What's your favourite classic book? What classics do you recommend? Is a classic more than just "required reading"? Why? What do classics offer that differentiate them?
Ooh, fun. I think my favourite classic is The Count of Monte Cristo. Then perhaps War and Peace. Hm, there are so many.. The Iliad and The Odyssey are the only classics I've reread multiple times. I only consider these books required reading simply because they are still so enjoyable, even many hundreds of years after they were written. Plenty of classics are simply no longer accessible to most modern readers. I wouldn't recommend anything as required reading if it's not enjoyable. Ones where I felt like, "I just can't," are perhaps Lord Jim and Bleak House. I'm not educated in literary theory or anything, so I'm not that aware of why some unenjoyable books are put on a pedestal. I just like what I like.
My experience with reading the classics is limited, but I have read Moby-Dick and most of Twain more than once. Oh, and 1984 and Brave New World. I wonder what makes a book a 'classic'?
Well, here is one writer's opinion, Italo Calvino's 14 criteria for what makes a classic: https://www.themarginalian.org/2012/07/06/italo-calvinos-14-definitions-of-a-classic/
For pure enjoyment of the language, the words, the prose, I nominate Fanny Hill, by John Cleland. (published 1749) Words turned into art.
He makes a great case; my favorite point is number 9: "Classics are books which, the more we think we know them through hearsay, the more original, unexpected, and innovative we find them when we actually read them." I'm running into that when pursuing my project of watching movies that everyone talks about, but which I've never seen. Especially true of The Green Mile (didn't think much of The Shawshank Redemption, and hated Pulp Fiction).
For me, a classic speaks to the universality of the human experience. I suppose, of Calvino's criteria, #10 comes closest to that. A classic is the term given to any book which comes to represent the whole universe, a book on a par with ancient talismans. The books I would call classics made a big impact on me. I thought about them when I was away from them, and long after I had finished them. Two books that really got me thinking: Things Fall Apart, but Chinua Achebe As I Lay Dying, by William Faulkner
I don't read enough classics. I tend to prefer shorter ones, though. Animal Farm, 1984, and Fahrenheit 451 immediately come to mind as things that are still quite accessible. I want to read Frankenstein. Have heard good things.
Frankenstein is very strange. It's been a long time since I read it, but I remember the creature making incredibly long monologues in very proper Victorian English. I also remember the whole story hinging on a series of extremely unlikely coincidences. Apparently that was very common for stories of the time though. Aside from that, I did enjoy it, but found it quite a slog. I greatly preferred The Hunchback of Notre Dame, A Tale of Two Cities, and Moby Dick.
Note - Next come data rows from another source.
-- ==== Sys2Proof/Machine/SysReg.lean ====
section
/-! DEFINITION. Sys2Proof/Machine/SysReg.lean: the system registers and a core's control space (R120, R127, R162, R178, R229-R232, R437). -/

namespace Sys2Proof.Machine

/-- A listed system-register number (R229). -/
def listedRegister (n : Nat) : Bool :=
  n ≤ 7 || (0x10 ≤ n && n ≤ 0x13) || n == 0x18 || n == 0x19 || (0x20 ≤ n && n ≤ 0x27) || (0x40 ≤ n && n ≤ 0x45) ||
  n == 0x50 || n == 0x51

/-- A number that user privilege may name (R229). -/
def userRegister (n : Nat) : Bool := listedRegister n && n != 0x44 && n != 0x45

/-- REGQ of a slot (R162). -/
def regQ (x : Slot) : Word := word (at_ 7 (b2n x.wayfarer) + (if x.wayfarer then 0 else x.quota))

/-- The pages, named at 64 KiB, whose misses the slots of a core await (R437). -/
def missPages (x : Core) : List (Nat × Space × Nat) :=
  (x.slots.filterMap fun (_, y) => match y.await with
    | .walk job space va _ _ => if y.st == .stalled then some (job, space, va / 2 ^ 16) else none
    | _ => none).eraseDups

/-- PGSTAT as read: the stored fields and MISS (R231, R437). -/
def pgStat (x : Core) : Word := word (bits x.pgstat.toNat 63 16 * 2 ^ 16 + min (missPages x).length 4)

/-- LPQ as read (R127). -/
def lpqWord (m : Messages) : Word :=
  match m.lpq with
  | [] => word (at_ 32 m.lpqCount)
  | e :: _ =>
    word (at_ 63 1 + at_ 32 m.lpqCount + at_ 16 (bits e.toNat 104 89) + at_ 11 (bits e.toNat 86 82) +
      at_ 1 (bits e.toNat 81 72))

/-- Links of a die in a state (R120). -/
def linksIn (d : Die) (p : LinkState) : Nat := (d.links.filter fun (_, l) => l == p).length

/-- LINKPWR as read (R120). DESIGN CHOICE (log 20): NCNT and SCNT are 8 bits wide, and a count beyond 255 is taken modulo 256. -/
def linkPwr (d : Die) : Word :=
  word (bits d.linkpwr.toNat 47 32 * 2 ^ 32 + at_ 16 (linksIn d .narrow % 256) + at_ 8 (linksIn d .sleep % 256) +
    bits d.linkpwr.toNat 1 0)

/-- EVEC as a slot reads it: a wayfarer's is the job's (R165). -/
def evecOf (s : State) (x : Slot) : Word := if x.wayfarer then (s.jobAt x.mem.job).evec else x.sys.evec

/-- System register `n` as slot `i` of core `c` reads it (R229). A wayfarer has no AMX register (R164): what it reads there the
spec does not say, and its writes go nowhere (log 9). -/
def State.readReg (s : State) (c : Coord) (i n : Nat) : Word :=
  let x := s.coreAt c
  let y := x.slotAt i
  match n with
  | 0x00 => coreConfig c
  | 0x01 => tierId c
  | 0x02 => word c.toNat
  | 0x03 => word i
  | 0x04 => word y.gen.toNat
  | 0x05 => x.partw
  | 0x06 => regQ y
  | 0x07 => word y.mirmask.toNat
  | 0x10 => y.sys.fpctl
  | 0x11 => y.sys.fpstat
  | 0x12 => if y.wayfarer then Config.absentRegister n else y.sys.amx
  | 0x13 => Config.atomsz
  | 0x18 => y.sys.sigdepth
  | 0x19 => y.sys.sigdim
  | 0x40 => y.sys.epc
  | 0x41 => y.sys.ecause
  | 0x42 => y.sys.eaddr
  | 0x43 => evecOf s y
  | 0x44 => pgStat x
  | 0x45 => lpqWord x.msg
  | 0x50 => s.ts
  | 0x51 => linkPwr (s.dieAt c.die)
  | _ => if 0x20 ≤ n ∧ n ≤ 0x27 then look 0 ((s.slotAt c i).mem.levels.getD (s.jobAt (x.owner.getD 0)).levels) (n - 0x20) else 0

/-- The head entry of the lost-property queue removed, and the counter cleared (R127). -/
def lpqWrite (m : Messages) (x : Word) : Messages :=
  let m := if bit x.toNat 63 then { m with lpq := m.lpq.tail } else m
  if bit x.toNat 62 then { m with lpqCount := 0 } else m

/-- LINKPWR after a write: NIDLE, SIDLE and FLOOR, where 3 is taken as 2 (R120). -/
def linkPwrWrite (x : Word) : Word := word (bits x.toNat 47 32 * 2 ^ 32 + min (bits x.toNat 1 0) 2)

/-- EVEC after a write: bits 32 and 0 read 0; user privilege writes UVEC only; a wayfarer's is not written (R165, R229,
R231). -/
def evecWrite (y : Slot) (sys : Bool) (x : Word) : Word :=
  let high := if sys then x.toNat else y.sys.evec.toNat
  if y.wayfarer then y.sys.evec else cleanEvec (word (at_ 32 (bits high 63 32) + bits x.toNat 31 0))

/-- A write of system register `n` of slot `i` of core `c` (R229): `none` for an invalid value; a read-only register is
not changed. `sys` is the privilege of the write. -/
def State.writeReg (s : State) (c : Coord) (i n : Nat) (x : Word) (sys : Bool) : Option State :=
  let slot (f : SysRegs → SysRegs) : Option State := some (s.modSlot c i fun y => { y with sys := f y.sys })
  let low (k : Nat) : Word := word (x.toNat % 2 ^ k)
  match n with
  | 0x10 => slot fun r => { r with fpctl := low 2 }
  | 0x11 => slot fun r => { r with fpstat := low 6 }
  | 0x12 => if (s.slotAt c i).wayfarer then some s else slot fun r => { r with amx := low 33 }
  | 0x18 => if 1 ≤ x.toNat ∧ x.toNat ≤ 8 then slot fun r => { r with sigdepth := x } else none
  | 0x19 => if 1 ≤ x.toNat ∧ x.toNat ≤ 8 then slot fun r => { r with sigdim := x } else none
  | 0x40 => slot fun r => { r with epc := x }
  | 0x41 => slot fun r => { r with ecause := low 9 }
  | 0x42 => slot fun r => { r with eaddr := x }
  | 0x43 => slot fun r => { r with evec := evecWrite (s.slotAt c i) sys x }
  | 0x44 => some (if sys then s.modCore c fun y => { y with pgstat := word (bits x.toNat 63 16 * 2 ^ 16) } else s)
  | 0x45 => some (if sys then s.modCore c fun y => { y with msg := lpqWrite y.msg x } else s)
  | 0x51 => some (if sys then s.setDie c.die { s.dieAt c.die with linkpwr := linkPwrWrite x } else s)
  | _ => some s

/-- A listed offset of a core's control space (R232). -/
def controlListed (c : Coord) (off : Nat) : Bool :=
  if off < 0x10000 * slotCount c then listedRegister (off % 0x10000 / 8)
  else if 0x400000 ≤ off && off < 0x400400 then true
  else off == 0x500000

/-- A halted core goes on (R232, R400). -/
def State.resumeCore (s : State) (c : Coord) : State := s.modCore c fun y => y.slotGoes { y with halted := false } s.ts

/-- A read of a core's control space (R232): the level map is the job's, alike at every slot, where a level task's thread sees
that of its LVLRUN (R181). -/
def State.readControl (s : State) (c : Coord) (off : Nat) : Word :=
  let n := off % 0x10000 / 8
  if off < 0x10000 * slotCount c then
    if 0x20 ≤ n ∧ n ≤ 0x27 then look 0 (s.jobAt ((s.coreAt c).owner.getD 0)).levels (n - 0x20) else s.readReg c (off / 0x10000) n
  else if off < 0x500000 then
    let e := nth 0 (s.coreAt c).msg.lpq (bits off 9 6)
    word (e.toNat / 2 ^ (64 * bits off 5 3))
  else word (b2n (s.coreAt c).halted)

/-- A store to a core's control space (R232): as SRW of the register; `none` for an invalid value. Run control obeys the control
die alone (R400), whose write is RUN_CONTROL_RESUME. -/
def State.writeControl (s : State) (c : Coord) (off : Nat) (x : Word) : Option State :=
  if off < 0x10000 * slotCount c then s.writeReg c (off / 0x10000) (off % 0x10000 / 8) x true
  else some s

end Sys2Proof.Machine
end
Paradise Lost, Moby Dick, Gargantua and Pantagruel, The Monk, Carmilla, and Melmoth the Wanderer are some of my favorites. One thing that strikes me about these books is that none of them would find a publisher today. Apart from being great reads they serve as reminders that so much of what is considered good writing today is quite arbitrary.
Great book—one of my all time favorites. I also quite like The Brothers Karamazov, which was my favorite novel for many years. But when I read Woolf’s To The Lighthouse I thought about it constantly for about a month and then decided to re-read it. I know Woolf doesn’t necessarily write conventional novels in the style of those most referenced in this thread (except for The Voyage Out, I guess) but have any of you read To The Light House? What she does in that novel is tremendous, especially given the fairly short length of it. It’s haunting and memorable and offers more to the reader with each subsequent read. I need to read As I lay Dying. It’s sitting on my shelf right now, along with countless others.
I have always despised classics. However, I would have never thought of "The Count of Monte Cristo" as a classic, because it's actually a good book, in fact, one of my all-time favorites. ;-)
How could I forget the novel that made the biggest impression on impressionable teenage me? Wuthering Heights, by Emily Bronte. The memory is seared into my brain of sitting in my desk at school and turning the last page and, jaw hanging, being utterly transported. The movie was really good, too.
I quite like Jane Austen. Brontë is a few decades later—would you say they are similar in style? Classic 19th century English novels?
I would think so, but I have never read Jane Austen. Only saw all the movies! But Jane Austen has quite a remarkable fan club Jane Austen Society of North America
To Kill a Mockingbird Huckleberry Finn Tom Sawyer Things Fall Apart Pride and Prejudice, however, I actually read the one with Zombies (could tell the difference in the authors)
I’ve wanted to read this for many years. I picked up a copy once - from where I remember not - but it was falling apart so I never started.